Discussion in 'Pro Audio Equipment' started by bdogg, Jun 1, 2003.

  1. bdogg

    bdogg Guest

    Thanks everyone who responded to my earlier post. You guys are great. I have a chance for a good deal on a Shure KSM 27 and an AT 4033. I'll have just one mic for recording strumming and fingerpicking on a Martin HD28--lots of bass, a bit less high end. (I thought I'd read somewhere that SDs are better for acoustics.) Which would be a better choice, a LD like the 27 or 4033, or a SD for $200-400? I'm new to all this and have to get something without hearing it first.

    Also, my Korg D1200 recorder has 48v phantom power. Will this get good results or do I need a mic pre of some sort? Thanks again.
     
  2. sheet

    sheet Well-Known Member

    Technically, the only KSM that is a "large" diaphragm is the KSM 44. The 27 looks like one, but like the 32 is more of a mid-size.

    If you can get a deal on KSM-137's, that would be great. I have nearly every KSM mic. The 137 has the same diaphram as the KSM 32, but it is in a side address pencil mic body. It sounds pretty decent.

    If I had to pick an Audio Technica mic to do guitar, and the guitar was bass heavy, I would not pick the 4033. Maybe the 4040 or the 4047. Both of these have a nickel plated diaphragm, and the hi-end to match. The 4040 is no a dual membrane like the 4047.
     
  3. musicalhair

    musicalhair Guest

    I've not used either of those two mics, but in terms of the small or large condensors on acoustic I've got some ideas.

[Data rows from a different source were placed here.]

/-- Without an accepted interrupt bytes that are no instruction stop the machine (R412). -/
theorem step_of_fetchInstr_error {s : State} (ha : s.acceptsInterrupt = false)
    (hi : ∀ i, s.fetchInstr ≠ .ok i) : step s = .fault .reservedInstruction := by
  rw [step, ha, if_neg Bool.false_ne_true]
  cases hf : s.fetchInstr with
  | ok i => exact absurd hf (hi i)
  | error _ => rfl

/-- An accepted interrupt is taken before the instruction. -/
theorem step_of_acceptsInterrupt {s : State} (ha : s.acceptsInterrupt = true) :
    step s = .next s.pastBoundary.takeInterrupt := by
  simp [step, ha]

theorem slotOf_upper {pc : Word} (h : pc.getLsbD 1 = false) : slotOf pc = .upper := by simp only [slotOf, h]; rfl
theorem slotOf_lower {pc : Word} (h : pc.getLsbD 1 = true) : slotOf pc = .lower := by simp only [slotOf, h]; rfl

/-- The first halfword fetched decides in the lower slot (R113). -/
theorem fetchInstr_lower {s : State} (h : s.pc.getLsbD 1 = true) :
    s.fetchInstr = decodeHalves .lower (s.readHalf s.pc :: [s.readByte (s.pc + 2) ++ s.readByte (s.pc + 3)]) := by
  rw [State.fetchInstr, slotOf_lower h]
  rfl

end Sys2Proof.Machine

namespace Sys2Proof.Proofs

open Sys2Proof.Machine

/-- Settles O9: neither the fetch nor the instruction reads the requests. -/
theorem maskedInterruptIgnored : Obligations.MaskedInterruptIgnored := by
  intro s t requests hie hstep
  obtain ⟨-, i, hi, hexec⟩ := (step_cases hstep).resolve_left fun ⟨ha, _⟩ => by
    rw [acceptsInterrupt_of_ie_false hie] at ha
    cases ha
  calc step (s.withRequests requests)
      = exec i (s.pastBoundary.withRequests requests.tail) :=
        step_of_fetchInstr (acceptsInterrupt_of_ie_false hie) hi
    _ = .next (t.withRequests requests.tail) := by rw [exec_withRequests, hexec]; rfl

/-- Settles O7: what no request, IE = 0 and the lower slot have in common is that no interrupt is accepted. -/
theorem stepRunsDecoded : Obligations.StepRunsDecoded := by
  intro s i hmasked hdec
  have ha : s.acceptsInterrupt = false := by
    rw [← Bool.not_eq_true, acceptsInterrupt_iff]
    rintro ⟨hreq, hie, h0, h1⟩
    rw [hmasked hreq hie h0] at h1
    cases h1
  exact step_of_fetchInstr ha hdec

/-- Settles O5: what is fetched begins with its own encoding (`encodeDecode`). -/
theorem reservedEncodingStops : Obligations.ReservedEncodingStops := by
  intro s ha
  refine ⟨fun h1 hnone => step_of_fetchInstr_error ha fun i hi => ?upper,
    fun h1 hnone hnop => step_of_fetchInstr_error ha fun i hi => ?lower⟩
  case upper =>
    rw [State.fetchInstr, slotOf_upper h1] at hi
    refine hnone i ?_
    rw [encodeBytes_of_decode_upper hi]
    cases i.isLong
    · exact ⟨_, rfl⟩
    · exact ⟨[], rfl⟩
  case lower =>
    have hshort := isLong_of_fetchInstr_lower h1 hi
    rw [State.fetchInstr, slotOf_lower h1] at hi
    rcases encodeBytes_of_decode_lower hi with henc | ⟨-, h0, h1⟩
    · exact hnone i hshort (henc ▸ ⟨_, rfl⟩)
    · exact hnop (congrArg₂ (· ++ ·) h0 h1)

/-- Settles O6: in the lower slot the top bit leaves the parallel NOP alone. -/
theorem parallelNop : Obligations.ParallelNop := by
  intro s _ h1 hm
  have ha := acceptsInterrupt_of_lower h1
  refine ⟨fun hnop => ?_, fun hne => step_of_fetchInstr_error ha fun i => ?_⟩
  · have hi : s.fetchInstr = .ok .nop := by rw [fetchInstr_lower h1, hnop]; rfl
    exact ⟨_, step_of_fetchInstr ha hi, rfl, frame_advance _ 2⟩
  · rw [fetchInstr_lower h1, decodeHalves]
    simp [hm, hne]

/-- Settles O8: the entry sequence, from the state past the boundary. -/
theorem interruptTaken : Obligations.InterruptTaken := by
  intro s rest hreq hie h0 h1
  have ha : s.acceptsInterrupt = true := (acceptsInterrupt_iff s).mpr ⟨by rw [hreq]; rfl, hie, h0, h1⟩
  refine ⟨_, step_of_acceptsInterrupt ha, { entersEit_takeEit s.pastBoundary .ei s.pc h0 with }, rfl, ?_⟩
  simp [hreq]

end Sys2Proof.Proofs
end

section
/-! PROOFS of the families 44_eit_instructions.md, 10_state.md and 20_memory.md: TRAP and RTE (R281, R282), the address
exception (R410), the control registers (R29 to R48), the PSW bits (R393, R394). -/

namespace Sys2Proof.Machine

-- ## Frames along an instruction's end

/-- Going on to the next instruction is outside every frame. -/
theorem Frame.advance {regs : List Reg} {parts : List Part} {stored : List Word} {s u : State}
    (h : Frame regs parts stored s u) (n : Word) : Frame regs parts stored s (u.advance n) := { h with }

/-- An instruction that leaves `u` and goes on. -/
theorem completes_of {i : Instr} {s u : State} {n : Word} {regs : List Reg} {parts : List Part} {stored : List Word}
    {P : State → Prop} (h : exec i s = .next (u.advance n)) (hpc : u.pc = s.pc) (hf : Frame regs parts stored s u)
    (hP : P (u.advance n)) : Completes i s n regs parts stored P :=
  ⟨_, h, congrArg (· + n) hpc, hf.advance n, hP⟩

-- ## TRAP and RTE (R281, R282)

theorem frame_takeEit (s : State) (k : EitKind) (b : Word) : Frame [] [.psw, .bpc] [] s (s.takeEit k b) :=
  frame_of (fun r h _ => reg_congr_low (s := s) (t := s.takeEit k b) rfl r h) (fun _ _ => rfl) (fun _ _ => rfl)
    (fun _ h => absurd (by simp) h) (fun h => absurd (by simp) h) (fun _ _ => rfl)
    ⟨fun h => absurd (by simp) h, fun h => absurd (by simp) h⟩
    ⟨fun h => absurd (by simp) h, fun _ => rfl, fun _ => rfl, fun _ => rfl, rfl, rfl⟩

theorem frame_returnFromEit (s : State) : Frame [] [.psw, .bpc] [] s s.returnFromEit :=
  frame_of (fun r h _ => reg_congr_low (s := s) (t := s.returnFromEit) rfl r h) (fun _ _ => rfl) (fun _ _ => rfl)
    (fun _ h => absurd (by simp) h) (fun h => absurd (by simp) h) (fun _ _ => rfl)
    ⟨fun h => absurd (by simp) h, fun h => absurd (by simp) h⟩
    ⟨fun h => absurd (by simp) h, fun _ => rfl, fun _ => rfl, fun _ => rfl, rfl, rfl⟩

section
variable (s : State)
theorem sm_returnFromEit : s.returnFromEit.sm = s.bsm := getLsbD_pswAfterRte s.psw _ 7
theorem ie_returnFromEit : s.returnFromEit.ie = s.bie := getLsbD_pswAfterRte s.psw _ 6
theorem c_returnFromEit : s.returnFromEit.c = s.bc := getLsbD_pswAfterRte s.psw _ 0
end

theorem exec_rte_of_defined {s : State} (hpsw : s.bpswOpen = false) (hbpc : s.bpcOpen = false) :
    exec .rte s = .next s.returnFromEit :=
  if_pos (by simp [State.returnDefined, hpsw, hbpc])

theorem exec_rte_of_open {s : State} (h : s.bpswOpen = true ∨ s.bpcOpen = true) :
    exec .rte s = .refused .undefinedReturnState :=
  if_neg (by rcases h with h | h <;> simp [State.returnDefined, h])

/-- PC + 4 with its low two bits cleared is the word after the one at PC. -/
theorem wordAligned_add_four (pc : Word) : wordAligned (pc + 4) = wordAligned pc + 4 := by
  rw [← BitVec.toNat_inj, toNat_wordAligned, BitVec.toNat_add, BitVec.toNat_add, toNat_wordAligned]
  have := pc.isLt
  simp
  omega

-- ## The address exception (R410)

/-- A misaligned data access takes the address exception. -/
theorem takesAe_of {i : Instr} {s done : State} {w : AccessWidth} {ea : Word} (hpc : s.pc.getLsbD 0 = false)
    (h : exec i s = accessOrAe w ea s done) (ha : w.alignedAt ea = false) : TakesAe i s :=
  ⟨_, h.trans (accessOrAe_misaligned s done ha), entersEit_takeEit s .ae s.pc hpc, rfl, rfl⟩

theorem alignedAt_word_eq_false {ea : Word} (h : ea.toNat % 4 ≠ 0) : AccessWidth.word.alignedAt ea = false := by
  rw [← Bool.not_eq_true, alignedAt_word_iff]
  exact h

theorem alignedAt_half_eq_false {ea : Word} (h : ea.toNat % 2 ≠ 0) : AccessWidth.half.alignedAt ea = false := by
  rw [← Bool.not_eq_true, alignedAt_half_iff]
  exact h

-- ## Control registers

/-- CBR is the condition bit (R35). -/
theorem cbr_eq (s : State) : s.cbr = if s.c then 0x00000001#32 else 0x00000000#32 := by
  apply BitVec.eq_of_getLsbD_eq
  intro k hk
  rw [State.cbr, State.c, BitVec.getLsbD_and, apply_ite (BitVec.getLsbD · k), BitVec.getLsbD_one]
  rcases Nat.eq_zero_or_pos k with rfl | hpos
  · simp
  · simp [hpos.ne']

theorem getLsbD_fpsrRead (s : State) (k : Nat) :
    s.fpsrRead.getLsbD k = if k = 31 then fpsrSummary s.fpsr else
      decide (k < 9 ∨ (10 ≤ k ∧ k ≤ 14) ∨ (26 ≤ k ∧ k ≤ 30)) && s.fpsr.getLsbD k := by
  rw [State.fpsrRead, getLsbD_putBit _ _ _ _ (by omega), BitVec.getLsbD_and]
  by_cases hk : k < 32
  · interval_cases k <;> simp [fpsrPlainMask, fpsrCauseMask]
  · simp [BitVec.getLsbD_of_ge _ k (Nat.not_lt.mp hk)]

theorem getLsbD_fpsrWritten (old v : Word) (k : Nat) :
    (fpsrWritten old v).getLsbD k = if 2 ≤ k ∧ k ≤ 7 then old.getLsbD k && v.getLsbD k else
      decide (k < 9 ∨ (10 ≤ k ∧ k ≤ 14) ∨ (26 ≤ k ∧ k ≤ 30)) && v.getLsbD k := by
  rw [fpsrWritten, BitVec.getLsbD_or, BitVec.getLsbD_and, BitVec.getLsbD_and, BitVec.getLsbD_and]
  by_cases hk : k < 32
  · interval_cases k <;> simp [fpsrPlainMask, fpsrCauseMask]
  · simp [BitVec.getLsbD_of_ge _ k (Nat.not_lt.mp hk)]

theorem getLsbD_selectedPswBits (imm : BitVec 8) (k : Nat) :
    (selectedPswBits imm).getLsbD k = (decide (k = 7 ∨ k = 6 ∨ k = 0) && imm.getLsbD k) := by
  rw [selectedPswBits, unsignedField, BitVec.getLsbD_and, BitVec.getLsbD_setWidth]
  by_cases hk : k < 32
  · interval_cases k <;> simp
  · simp [BitVec.getLsbD_of_ge _ k (show 8 ≤ k by omega)]

theorem and_summary_eq_zero_iff (v : Word) : v &&& 0x3C000000#32 = 0 ↔ fpsrSummary v = false := by
  simp only [fpsrSummary, Bool.or_eq_false_iff]
  constructor
  · intro h
    have hbit (k : Nat) : (v &&& 0x3C000000#32).getLsbD k = false := by rw [h]; exact BitVec.getLsbD_zero
    exact ⟨⟨⟨by simpa using hbit 29, by simpa using hbit 28⟩, by simpa using hbit 27⟩, by simpa using hbit 26⟩
  · rintro ⟨⟨⟨h29, h28⟩, h27⟩, h26⟩
    apply BitVec.eq_of_getLsbD_eq
    intro k hk
    interval_cases k <;> simp_all

/-- FPSR as MVFC reads it, by one mask and the summary (R43). -/
theorem fpsrRead_eq (s : State) :
    s.fpsrRead = (s.fpsr &&& 0x7C007DFF#32) |||
      (if s.fpsr &&& 0x3C000000#32 = 0 then 0x00000000#32 else 0x80000000#32) := by
  apply BitVec.eq_of_getLsbD_eq
  intro k hk
  rw [getLsbD_fpsrRead, BitVec.getLsbD_or, BitVec.getLsbD_and]
  simp only [and_summary_eq_zero_iff]
  cases fpsrSummary s.fpsr <;> interval_cases k <;> simp

theorem frame_spi (s : State) (v : Word) : Frame [] [.spi] [] s { s with spi := v } :=
  frame_of (fun r h _ => reg_congr_low (s := s) (t := { s with spi := v }) rfl r h) (fun h => absurd (by simp) h)
    (fun _ _ => rfl) (fun _ _ => rfl) (fun _ _ _ => rfl) (fun _ _ => rfl) ⟨fun _ => rfl, fun _ => rfl⟩
    ⟨fun _ => rfl, fun _ => rfl, fun _ => rfl, fun _ => rfl, rfl, rfl⟩

theorem frame_spu (s : State) (v : Word) : Frame [] [.spu] [] s { s with spu := v } :=
  frame_of (fun r h _ => reg_congr_low (s := s) (t := { s with spu := v }) rfl r h) (fun _ _ => rfl)
    (fun h => absurd (by simp) h) (fun _ _ => rfl) (fun _ _ _ => rfl) (fun _ _ => rfl) ⟨fun _ => rfl, fun _ => rfl⟩
    ⟨fun _ => rfl, fun _ => rfl, fun _ => rfl, fun _ => rfl, rfl, rfl⟩

theorem frame_setBpc (s : State) (v : Word) : Frame [] [.bpc] [] s (s.setBpc v) :=
  frame_of (fun _ _ _ => rfl) (fun _ _ => rfl) (fun _ _ => rfl) (fun _ _ => rfl) (fun _ _ _ => rfl) (fun _ _ => rfl)
    ⟨fun _ => rfl, fun h => absurd (by simp) h⟩
    ⟨fun h => absurd (by simp) h, fun _ => rfl, fun _ => rfl, fun _ => rfl, rfl, rfl⟩

/-- A number that names no control register is neither read nor written (R29). -/
theorem readCtrl_eq_none {n : CtrlNum} (h : n ∉ ([0, 1, 2, 3, 6, 7] : List CtrlNum)) (s : State) :
    s.readCtrl n = none := by
  simp only [List.mem_cons, List.not_mem_nil, or_false, not_or] at h
  simp [State.readCtrl, h]

theorem writeCtrl_eq_none {n : CtrlNum} (h : n ∉ ([0, 1, 2, 3, 6, 7] : List CtrlNum)) (s : State) (v : Word) :
    s.writeCtrl n v = none := by
  simp only [List.mem_cons, List.not_mem_nil, or_false, not_or] at h
  simp [State.writeCtrl, h]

    Try both, you might find that for some applications the 27 is the best mic, but for others the 4033 is. Besides placing the mic in front of the guitar, you can also try placing it to the side of your head facing down towards the guitar's body. Minor variations in where the mic is and where it is pointing will make a difference, so spend some time tweaking: pointed at the twelth fret or pointing towards the bridge, 6 inches or 12 inches in front of the guitar, up buy the end of the finger board or down by the bridge or by your ear, etc. Also, very important can be where you are in your room. take the time to find the sweet spots in your room, one way of setting up a mic may sound lame in one place but great in another part of the room. Finally watch for weird reflections from music stands or anything else in the room.

    I imagine the KSM is flatter than the 4033, so that if the track is backround the KSM might work better, but if big jangling chords are to be out front the the 4033 might be the ticket. It is too bad you only have on track to fool with. You'd be well served to at least run tests and record a little with both mics and see how they sound.

    I've used an SM 81 (small diaphram), a Dragonfly (large Diaphram), and a pair of AKG C1000's (small diaphram) on acoustic.
     
  4. Dan Lampton

    Dan Lampton Guest

    bdogg,

    There really is no right or wrong answer concerning the size of the diaphram and a microphone's suitablity to recording a guitar.

    To answer your last question, yes you will need a mic preamp. It sounds as though your Korg D1200 has at least one built in (most mixer type things do). Better preamps generally sound better, but they cost more money. I would recomend that you find the mic(s) that you like first.
     
  5. sdevino

    sdevino Active Member

    I have used Earthworks M30s, KSM32s, KSM44s, U87, MD421s, KM184s, SM81s, SM57s. Sometimes in stereo XY, sometimes placed for width, sometimes more ambient, sometimes multiple combinations on the same album.

    Use what sounds good. If you want it to sound lke an earthy honest foly thing than I suggest you go for accuracy and use QTC1's and an Earthworks or Grace pre. If you just want it to kick ass in the mix use what sounds good.